A deployment could conceivably harden this expansion phase against timing side channels themselves, if the were sufficiently inclined. There are several techniques. For starters, a deployment could ensure that these parameters themselves are constant-length. Alternatively, a deployment could specify an additional variable-length string in the role vector, used to control the ending position relative to the SHA256 buffer.

Constructors

G3PInputRole 

Fields

  • g3pInputRole_roleTags :: Vector ByteString

    This is the least expensive parameter that will vary the secret HMAC key used to generate the final output. Very much analogous to HKDF's initial keying material (ikm) parameter. This is the recommended last call for mixing additional secrets into the output.

newtype G3PInputEcho Source #

Constructors

G3PInputEcho 

Fields

  • g3pInputEcho_echoTag :: ByteString

    the absolute least expensive parameter to vary, if your implementation supports it. Very much analogous to HKDF's info parameter. 0-19 bytes are free. This incurs a cost of one SHA-256 block per output block at 20 bytes and every 64 bytes thereafter.

data G3PSeed Source #

A plain-old-data explicit representation of the intermediate g3pHash computation after the G3PInputBlock and G3PInputArgs have been processed and key stretching has been completed, but before the tweaks have been applied and the final output generated.

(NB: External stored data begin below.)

/-! useDraw -/

@[simp] theorem useDraw_pending (s : State) : (useDraw s).pending = s.pending := rfl
@[simp] theorem useDraw_host (s : State) : (useDraw s).host = s.host := rfl
@[simp] theorem useDraw_adm (s : State) : (useDraw s).adm = s.adm := rfl
@[simp] theorem useDraw_zones (s : State) : (useDraw s).zones = s.zones := rfl
@[simp] theorem useDraw_nss (s : State) : (useDraw s).nss = s.nss := rfl
@[simp] theorem useDraw_rings (s : State) : (useDraw s).rings = s.rings := rfl
@[simp] theorem useDraw_jrn (s : State) : (useDraw s).jrn = s.jrn := rfl
@[simp] theorem useDraw_win (s : State) : (useDraw s).win = s.win := rfl
@[simp] theorem useDraw_dies (s : State) : (useDraw s).dies = s.dies := rfl
@[simp] theorem useDraw_reads (s : State) : (useDraw s).reads = s.reads := rfl
@[simp] theorem useDraw_sched (s : State) : (useDraw s).sched = s.sched := rfl
@[simp] theorem useDraw_groups (s : State) : (useDraw s).groups = s.groups := rfl
@[simp] theorem useDraw_chans (s : State) : (useDraw s).chans = s.chans := rfl
@[simp] theorem useDraw_ctxs (s : State) : (useDraw s).ctxs = s.ctxs := rfl
@[simp] theorem useDraw_power (s : State) : (useDraw s).power = s.power := rfl
@[simp] theorem useDraw_pair (s : State) : (useDraw s).pair = s.pair := rfl
@[simp] theorem useDraw_casc (s : State) : (useDraw s).casc = s.casc := rfl
@[simp] theorem useDraw_ciph_root (s : State) : (useDraw s).ciph.root = s.ciph.root := rfl
@[simp] theorem useDraw_ciph_stored (s : State) : (useDraw s).ciph.stored = s.ciph.stored := rfl
@[simp] theorem useDraw_ciph_pendingRoot (s : State) : (useDraw s).ciph.pendingRoot = s.ciph.pendingRoot := rfl
@[simp] theorem useDraw_ciph_pendingErase (s : State) : (useDraw s).ciph.pendingErase = s.ciph.pendingErase := rfl
@[simp] theorem useDraw_ciph_lanes (s : State) : (useDraw s).ciph.lanes = s.ciph.lanes := rfl
@[simp] theorem useDraw_ciph_badLanes (s : State) : (useDraw s).ciph.badLanes = s.ciph.badLanes := rfl
@[simp] theorem useDraw_ciph_urgentPtr (s : State) : (useDraw s).ciph.urgentPtr = s.ciph.urgentPtr := rfl
@[simp] theorem useDraw_ciph_normalPtr (s : State) : (useDraw s).ciph.normalPtr = s.ciph.normalPtr := rfl
@[simp] theorem useDraw_ciph_cache (s : State) : (useDraw s).ciph.cache = s.ciph.cache := rfl
@[simp] theorem useDraw_ciph_shared (s : State) : (useDraw s).ciph.shared = s.ciph.shared := rfl
@[simp] theorem useDraw_ciph_loaded (s : State) : (useDraw s).ciph.loaded = s.ciph.loaded := rfl
@[simp] theorem useDraw_ciph_drbgOk (s : State) : (useDraw s).ciph.drbgOk = s.ciph.drbgOk := rfl
@[simp] theorem useDraw_ciph_alarms (s : State) : (useDraw s).ciph.alarms = s.ciph.alarms := rfl
@[simp] theorem useDraw_ciph_sessions (s : State) : (useDraw s).ciph.sessions = s.ciph.sessions := rfl
@[simp] theorem useDraw_ciph_negotiated (s : State) : (useDraw s).ciph.negotiated = s.ciph.negotiated := rfl
@[simp] theorem useDraw_ciph_slot1 (s : State) : (useDraw s).ciph.slot1 = s.ciph.slot1 := rfl
@[simp] theorem useDraw_ciph_erased (s : State) : (useDraw s).ciph.erased = s.ciph.erased := rfl
@[simp] theorem useDraw_ciph_ms (s : State) : (useDraw s).ciph.ms = s.ciph.ms := rfl
@[simp] theorem useDraw_ciph_records (s : State) : (useDraw s).ciph.records = s.ciph.records := rfl
@[simp] theorem useDraw_ciph_retained (s : State) : (useDraw s).ciph.retained = s.ciph.retained := rfl
@[simp] theorem useDraw_ciph_fresh (s : State) : (useDraw s).ciph.fresh = s.ciph.fresh := rfl
@[simp] theorem useDraw_ciph_lacking (s : State) : (useDraw s).ciph.lacking = s.ciph.lacking := rfl
@[simp] theorem useDraw_ciph_slots (s : State) : (useDraw s).ciph.slots = s.ciph.slots := rfl
@[simp] theorem useDraw_ciph_chosen (s : State) : (useDraw s).ciph.chosen = s.ciph.chosen := rfl
@[simp] theorem useDraw_ciph_activeSlot (s : State) : (useDraw s).ciph.activeSlot = s.ciph.activeSlot := rfl
@[simp] theorem useDraw_ciph_otpMin (s : State) : (useDraw s).ciph.otpMin = s.ciph.otpMin := rfl
@[simp] theorem useDraw_ciph_alarmResets (s : State) : (useDraw s).ciph.alarmResets = s.ciph.alarmResets := rfl
@[simp] theorem useDraw_pwr (s : State) : (useDraw s).pwr = s.pwr := rfl
@[simp] theorem useDraw_loop (s : State) : (useDraw s).loop = s.loop := rfl
@[simp] theorem useDraw_dram (s : State) : (useDraw s).dram = s.dram := rfl
@[simp] theorem useDraw_pools (s : State) : (useDraw s).pools = s.pools := rfl
@[simp] theorem useDraw_rst (s : State) : (useDraw s).rst = s.rst := rfl
@[simp] theorem useDraw_bist (s : State) : (useDraw s).bist = s.bist := rfl
@[simp] theorem useDraw_loupe (s : State) : (useDraw s).loupe = s.loupe := rfl
@[simp] theorem useDraw_dict (s : State) : (useDraw s).dict = s.dict := rfl
@[simp] theorem useDraw_mgmt (s : State) : (useDraw s).mgmt = s.mgmt := rfl
@[simp] theorem useDraw_pins (s : State) : (useDraw s).pins = s.pins := rfl
@[simp] theorem useDraw_health (s : State) : (useDraw s).health = s.health := rfl
@[simp] theorem useDraw_toggles (s : State) : (useDraw s).toggles = s.toggles := rfl
@[simp] theorem useDraw_zone (s : State) (k : Nat) : zone (useDraw s) k = zone s k := rfl
@[simp] theorem useDraw_ring (s : State) (k : Nat) : ring (useDraw s) k = ring s k := rfl
@[simp] theorem useDraw_die (s : State) (k : Nat) : die (useDraw s) k = die s k := rfl
@[simp] theorem useDraw_grp (s : State) (k : Nat) : grp (useDraw s) k = grp s k := rfl
@[simp] theorem useDraw_chan (s : State) (k : Nat) : chan (useDraw s) k = chan s k := rfl
@[simp] theorem useDraw_ctx (s : State) (k : Nat) : ctx (useDraw s) k = ctx s k := rfl
@[simp] theorem useDraw_fnc (s : State) (k : Nat) : fnc (useDraw s) k = fnc s k := rfl
@[simp] theorem useDraw_member (s : State) (k : Nat) : member (useDraw s) k = member s k := rfl
@[simp] theorem useDraw_dchan (s : State) (k : Nat) : dchan (useDraw s) k = dchan s k := rfl
@[simp] theorem useDraw_pool (s : State) (k : Nat) : pool (useDraw s) k = pool s k := rfl
@[simp] theorem useDraw_eng (s : State) (k : Nat) : eng (useDraw s) k = eng s k := rfl
@[simp] theorem useDraw_nsOpt (s : State) (k : Nat) : ns? (useDraw s) k = ns? s k := rfl
@[simp] theorem useDraw_cmdOpt (s : State) (k : Nat) : cmd? (useDraw s) k = cmd? s k := rfl
@[simp] theorem useDraw_od (s : State) (o x y : Nat) : od (useDraw s) o x y = od s o x y := rfl

end Sys2Proof.Machine
end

If you ever need to serialize or persist a seed, you probably want this.

Intended to be generated by g3pHash_seedInit and consumed by g3pHash_seedFinalize.

Constructors

G3PSeed 

Fields

Instances

Instances details
Eq G3PSeed Source # 
Instance details

Defined in Crypto.G3P

Methods

(==) :: G3PSeed -> G3PSeed -> Bool #

(/=) :: G3PSeed -> G3PSeed -> Bool #

data G3PKey Source #

Instances

Instances details
Eq G3PKey Source # 
Instance details

Defined in Crypto.G3P

Methods

(==) :: G3PKey -> G3PKey -> Bool #

(/=) :: G3PKey -> G3PKey -> Bool #

g3pHash :: G3PInputBlock -> G3PInputArgs -> G3PInputRole -> G3PInputEcho -> Stream ByteString Source #

The Global Password Prehash Protocol (G3P). Note that this function is very intentionally implemented in such a way that the following idiom is efficient. It performs the expensive key stretching phase only once.

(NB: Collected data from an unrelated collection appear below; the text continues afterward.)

theorem FrameBegun.tells {s t u : State} (begun : FrameBegun s t) (tells : Tells t u) : FrameBegun s u := by
  rw [FrameBegun, FrameStart, tells.sched, tells.loop, tells.zones, tells.adm]
  exact ⟨begun.1, noQueue_of_dies begun.2 tells.dies⟩

theorem FrameBegun.setDie {s t : State} (begun : FrameBegun s t) (d : Nat) {v : Die}
    (kept : v.queue = (die t d).queue) : FrameBegun s (Machine.setDie t d v) :=
  ⟨begun.1, noQueue_setDie begun.2 kept⟩

/-- Changing every die but its queue leaves nothing waiting. -/
theorem noQueue_kvMap {s : State} (quiet : NoQueue s) {f : Die → Die} (kept : ∀ v, (f v).queue = v.queue) :
    NoQueue { s with dies := kvMap {} f s.dies } := by
  intro e listed
  obtain ⟨e', there, rfl⟩ := List.mem_map.1 (List.mem_filter.1 listed).1
  exact (kept e'.2).trans (quiet e' there)

/-- The frame counter moves on, and the slot values of the dictionary are in force. -/
def frameSlot (s : State) : State :=
  let s := odBump s 0x3100 0x09
  { s with sched.slot := 0, sched.slotUs := od s 0x3100 0x01, sched.mask := od s 0x3100 0x02
           loop.mode := od s 0x8200 0x01, loop.e0.late := false, loop.e1.late := false }

/-- The budgets of a loop mode are reported. -/
def frameReports (s : State) : State :=
  if s.loop.mode = 0 then s
  else odSet (odSet (odSet s 0x3100 0x0A 0 (budgets s).1) 0x3100 0x0B 0 (budgets s).2.1) 0x3100 0x0C 0 (budgets s).2.2

theorem frameReports_tells (s : State) : Tells s (frameReports s) :=
  .ite _ (.refl s) (((odSet_tells ..).trans (odSet_tells ..)).trans (odSet_tells ..))

/-- The budgets and the utilisation are in force, and no grant of the frame is used. -/
def frameBudgets (s : State) (budget : Nat × Nat × Nat) : State :=
  { s with sched.qlcBudget := budget.1, sched.slcBudget := budget.2.1, sched.eraseBudget := budget.2.2
           sched.qlcUsed := 0, sched.slcUsed := 0, sched.eraseUsed := 0, sched.sysUsed := 0
           loop.uInForce := if s.pwr.wakeLevel ∨ (eng s 0).phase ≠ 3 then toSigned 16 (od s 0x8200 0x04)
                            else s.loop.u }

/-- A frame's share of background reads begins anew (R186). -/
def freshShare (v : Die) : Die := { v with bgNs := 0 }

/-- A die in phase 3 counts a clean frame (R243). -/
def countCleanFrame (s : State) (e : Nat × Die) : State :=
  setDie s e.1 { die s e.1 with cleanFrames := if facetsLeft s e.1 = [] then (die s e.1).cleanFrames + 1 else 0 }

/-- A frame boundary by its parts. -/
theorem frameTurn_eq (s : State) :
    let framed := frameBudgets (frameReports (frameSlot s)) (budgets (frameSlot s))
    let grouped := (List.range 128).foldl groupFrame { framed with dies := kvMap {} freshShare framed.dies }
    frameTurn s = lensContractEvents ((grouped.dies.filter fun e => e.2.phase == 3).foldl countCleanFrame grouped) := rfl

theorem frameTurn_begins {s : State} (quiet : NoQueue s) : FrameBegun s (frameTurn s) := by
  have reports := frameReports_tells (frameSlot s)
  rw [frameTurn_eq]
  refine FrameBegun.tells ?_ (lensContractEvents_tells _)
  refine foldl_holds (FrameBegun s) _ (fun t e begun => begun.setDie e.1 (by rfl)) _ _ ?_
  refine FrameBegun.tells ?_ (tells_foldl _ groupFrame_tells _ _)
  refine ⟨?_, noQueue_kvMap (noQueue_of_dies quiet reports.dies) fun _ => rfl⟩
  exact ⟨congrArg Sched.slot reports.sched, rfl, rfl, rfl, rfl, congrArg Sched.slotUs reports.sched,
    congrArg Sched.mask reports.sched, congrArg Loop.mode reports.loop, reports.zones, reports.adm⟩

/-- The slot boundary that begins the frame leaves what the frame began with. -/
theorem FrameBegun.slotTurn {s t : State} (begun : FrameBegun s t) : FrameStart s (Machine.slotTurn t) := by
  obtain ⟨dies, ctxs, turned⟩ := slotTurn_diesOnly begun.2
  rw [turned]
  exact begun.1

section
variable {s : State}

theorem slotBoundary_advances (notLast : s.sched.slot < 15) :
    Does .slotBoundary s (slotTurn { s with sched.slot := s.sched.slot + 1 }) := by
  show execSlotBoundary s = _
  rw [execSlotBoundary, if_neg (Nat.not_le.2 notLast)]

theorem slotBoundary_turnsFrame (last : 15 ≤ s.sched.slot) : Does .slotBoundary s (slotTurn (frameTurn s)) := by
  show execSlotBoundary s = _
  rw [execSlotBoundary, if_pos last]

theorem frameBoundary_none (notLast : s.sched.slot < 15) : Does .frameBoundary s s := by
  show execFrameBoundary s = _
  rw [execFrameBoundary, if_neg (Nat.not_le.2 notLast)]

theorem frameBoundary_turnsFrame (last : 15 ≤ s.sched.slot) : Does .frameBoundary s (slotTurn (frameTurn s)) := by
  show execFrameBoundary s = _
  rw [execFrameBoundary, if_pos last]

end

/-! Script swaps (R213). -/

/-- A channel with the script image v swapped in. -/
def swappedIn (s : State) (ch v : Nat) : State :=
  setChan s ch { chan s ch with hdr := scriptHdr v (chan s ch).hdr, code := scriptCode v, entry := scriptEntries v
                                pending := none, faulted := false, scripted := true }

section
variable {s : State} {ch rate v : Nat} (loaded : (chan s ch).pending = some v)
include loaded

theorem scriptSwap_waits (running : chanQuiet s ch = false) : Does (.channelScriptSwap ch rate) s s := by
  show execChannelScriptSwap ch rate s = _
  simp [execChannelScriptSwap, loaded, running]

theorem scriptSwap_swaps (idle : chanQuiet s ch = true) {trained : Bool}
    (changes : ((scriptHdr v (chan s ch).hdr).mode != (chan s ch).hdr.mode ||
      (scriptHdr v (chan s ch).hdr).rate != (chan s ch).hdr.rate) = trained) :
    Does (.channelScriptSwap ch rate) s (nextLoad (setChanState
      (if trained then rateFound (swappedIn s ch v) ch rate else swappedIn s ch v) ch
      (if (chan s ch).state = 1 then 0 else (chan s ch).state))) := by
  subst changes
  show execChannelScriptSwap ch rate s = _
  rw [execChannelScriptSwap, loaded]
  exact congrArg _ (if_neg (by simp [idle]))

end

/-- Settles O21: a boundary is a turn of the slots or of the frame; a swap retrains where the interface changes. -/
theorem slotsFramesAndScriptSwaps : Obligations.SlotsFramesAndScriptSwaps := by
  unfold Obligations.SlotsFramesAndScriptSwaps
  refine ⟨fun s => ⟨fun notLast => ⟨slotBoundary_advances notLast, frameBoundary_none notLast⟩,
      fun last => ⟨slotBoundary_turnsFrame last, frameBoundary_turnsFrame last⟩, ?_, ?_⟩,
    fun s ch rate v loaded => ⟨scriptSwap_waits loaded, fun idle => ⟨fun mode rate => ?_, fun changed => ?_⟩⟩⟩
  · intro notLast quiet
    have advanced : NoQueue { s with sched.slot := s.sched.slot + 1 } := quiet
    obtain ⟨dies, ctxs, turned⟩ := slotTurn_diesOnly advanced
    refine ⟨_, slotBoundary_advances notLast, ?_⟩
    rw [turned]
    exact ⟨rfl, rfl, rfl, rfl, rfl, rfl⟩
  · intro last quiet i boundary
    refine ⟨slotTurn (frameTurn s), ?_, (frameTurn_begins quiet).slotTurn⟩
    rcases List.mem_pair.1 boundary with rfl | rfl
    · exact slotBoundary_turnsFrame last
    · exact frameBoundary_turnsFrame last
  · exact scriptSwap_swaps loaded idle (trained := false) (by simp [mode, rate])
  · exact scriptSwap_swaps loaded idle (trained := true) (by simpa using changed)

end Sys2Proof.Machine

namespace Sys2Proof.Machine

open Sys2Proof

/-! MCTP control messages and NVMe-MI on a binding that is up (R484; log entry 61). -/

section
variable {s : State} {b : Nat} (up : mctpUp s b = true)
include up

theorem mctpControl_answers (command : Nat) (words : List Nat) :
    mctpControl s b command words = mctpOut s b 0x00 (command :: words) := if_pos up

theorem setEndpointId_takes {eid : Nat} (notNull : eid ≠ 0) (notBroadcast : eid ≠ 0xFF) :
    Does (.setEndpointId b eid) s (mctpOut (dropSet { s with mgmt.eids := kvPut 0 b eid s.mgmt.eids } (.mgmt b)) b 0x00
      [0x01, 0x00, 0x00, eid, 0]) := by
  show execSetEndpointId b eid s = _
  simp [execSetEndpointId, up, notNull, notBroadcast]

theorem setEndpointId_refused {eid : Nat} (invalid : eid = 0 ∨ eid = 0xFF) :
    Does (.setEndpointId b eid) s (mctpOut s b 0x00 [0x01, 0x02]) := by
  show execSetEndpointId b eid s = _
  simp [execSetEndpointId, up, invalid]

/-- The test of a binding that is down, which opens the meaning of an NVMe-MI message. -/
theorem mctpUp_passes : ¬(!mctpUp s b) = true := by simp [up]

theorem nvmeMi_ledger (remap : Bool) (first count : Nat) : Does (.nvmeMiMessage b (.ledgerLog 0 remap first count)) s
    (miPage s b (ledgerPage s 0 [] remap first count).1 (ledgerPage s 0 [] remap first count).2) :=
  congrArg Host.Outcome.next (if_neg (mctpUp_passes up))

theorem nvmeMi_mediaHealth : Does (.nvmeMiMessage b .mediaHealth) s (miPage s b 0 (mediaPage s)) :=
  congrArg Host.Outcome.next (if_neg (mctpUp_passes up))

theorem nvmeMi_contractLog (lens : Nat) :
    Does (.nvmeMiMessage b (.contractLog lens)) s (miPage s b 0 (contractPage s lens)) :=
  congrArg Host.Outcome.next (if_neg (mctpUp_passes up))

theorem nvmeMi_smart : Does (.nvmeMiMessage b .smart) s (miPage s b 0 (.words (smartPage s 0))) :=
  congrArg Host.Outcome.next (if_neg (mctpUp_passes up))

theorem nvmeMi_supportedLogPages : Does (.nvmeMiMessage b .supportedLogPages) s (miPage s b 0 supportedLogs) :=
  congrArg Host.Outcome.next (if_neg (mctpUp_passes up))

theorem nvmeMi_dictRead (r : OdReq) : Does (.nvmeMiMessage b (.dictRead (.read r))) s
    (dictRequest s (.mgmt b) (.read r) none fun s => readOd s (.mgmt b) r false) :=
  congrArg Host.Outcome.next (if_neg (mctpUp_passes up))

theorem nvmeMi_dictWrite {ops : List DictOp} (secured : Bool) (spares : Nat) (nonempty : ops ≠ []) (atMost : ops.length ≤ 256)
    (reached : reaches s (.mgmt b) = true) : Does (.nvmeMiMessage b (.dictWrite ops secured spares)) s
      (runList { who := .mgmt b, secured := secured, a := none, twinSpares := spares } ops 0 s) := by
  have wellFormed : ¬(ops.isEmpty ∨ 256 < ops.length) := by simp [nonempty, atMost]
  exact congrArg Host.Outcome.next
    ((if_neg (mctpUp_passes up)).trans ((if_neg wellFormed).trans (if_pos reached)))

end

theorem miPage_served {s : State} (service : inService s = true) (b st : Nat) (p : Payload) :
    miPage s b st p = mctpOut s b 0x04 (st :: payloadWords p) := if_pos service

/-! Addresses and modes of the I3C buses (R486, R594; log entry 62). -/

section
variable {s : State} {bus : Nat}

theorem assignAddress_free (up : mctpUp s bus = true) (free : kvGet 0 bus s.mgmt.addrs = 0) (a : Nat) :
    assignAddress s bus a = { s with mgmt.addrs := kvPut 0 bus a s.mgmt.addrs } := if_neg (by simp [up, free])

theorem assignAddress_taken (taken : kvGet 0 bus s.mgmt.addrs ≠ 0) (a : Nat) : assignAddress s bus a = s :=
  if_pos (.inr taken)

theorem entdaa_assigns (a : Nat) : Does (.entdaa bus a) s (assignAddress s bus a) := rfl

theorem setdasa_own (a : Nat) : Does (.setdasa bus (staticAddress s) a) s (assignAddress s bus a) :=
  congrArg Host.Outcome.next (if_pos rfl)

theorem setdasa_other {st : Nat} (other : st ≠ staticAddress s) (a : Nat) : Does (.setdasa bus st a) s s :=
  congrArg Host.Outcome.next (if_neg other)

theorem resetBus_noAddress (wf : kvWf 0 s.mgmt.addrs) : kvGet 0 bus (resetBus s bus).mgmt.addrs = 0 :=
  kvGet_put_self _ _ _ _ wf

theorem resetBus_leavesHdr : bus ∉ (resetBus s bus).mgmt.hdr := by simp [resetBus]

end

/-! FLIT errors of the host link and the retraining of a flash channel (R223, R225, R243, R598; log entry 64). -/

section
variable {s : State} {port ch rate : Nat}

/-- A port of a link that serves configuration space: the test of execFlitCheckFailure finds the link. -/
theorem flitCheck_linked (served : s.host.cfgServed = true) (linked : port = 0 ∨ s.host.bifurcated = true) :
    ¬((!s.host.cfgServed) = true ∨ port ≠ 0 ∧ (!s.host.bifurcated) = true) := by
  rcases linked with h | h <;> simp [served, h]

theorem flitCheck_replayed (served : s.host.cfgServed = true) (linked : port = 0 ∨ s.host.bifurcated = true) :
    Does (.flitCheckFailure port true) s (loupe (odBump s 0x4000 0x0B) 225 0x10 1 [port]) :=
  congrArg Host.Outcome.next (if_neg (flitCheck_linked served linked))

theorem flitCheck_recovers (served : s.host.cfgServed = true) (linked : port = 0 ∨ s.host.bifurcated = true) :
    Does (.flitCheckFailure port false) s
      (loupe (hostTrains (odBump (odBump s 0x4000 0x0C) 0x1020 0x02 port)) 225 0x10 4 [port]) :=
  congrArg Host.Outcome.next (if_neg (flitCheck_linked served linked))

theorem flitCheck_noLink (notServed : s.host.cfgServed = false) (replayOk : Bool) :
    Does (.flitCheckFailure port replayOk) s s := congrArg Host.Outcome.next (if_pos (.inl (by simp [notServed])))

theorem retraining_begins (up : (chan s ch).state = 0) (service : s.rst.life = .service) :
    Does (.periodicChannelRetraining ch rate false) s
      (((chanDies ch).filter fun d => (die s d).st == .idle).foldl (fun s d => startReinit s d 13)
        (setChanState s ch 2)) := by
  show execPeriodicChannelRetraining ch rate false s = _
  simp [execPeriodicChannelRetraining, up, service]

 let mySeed = g3pHash block args
     myKey0 = mySeed myRole0
     myKey1 = mySeed myRole1
  in [ myKey0 myEcho , myKey0 altEcho, myKey1 myEcho, myKey1 altEcho ]

This expression also only performs 2 output key computations, though this is very fast compared to the stretching applied to the seed. It's still slower than varying only the echo tag. Thus we end up with four cryptographically independent bytestreams.

In the case that you want or need to persist or serialize the intermediate seed, or change the seguid or domain tag before final output expansion, then the plain-old-datatype G3PSeed and its companion functions g3pHash_seedInit and g3pHash_seedFinalize are needed.

g3pHash_seedInit :: G3PInputBlock -> G3PInputArgs -> G3PSeed Source #

This generates a seed, which encapsulates the expensive key-stretching component of g3pHash into a reusable, tweakable cryptographic value. This function is way slower than it's companion, g3pHash_seedFinalize. Broadly comparable to HKDF-Extract, though with key stretching built-in.

g3pHash_keyInit :: G3PInputRole -> G3PSeed -> G3PKey Source #

This consumes a seed and tweaks to produce the final output stream. This function is the output expansion phase of g3pHash. This function is way faster than it's companion g3pHash_seedInit. Broadly comparable to HKDF. Note that this function ignores g3pSeed_seguid in favor of g3pSeed_seguidKey.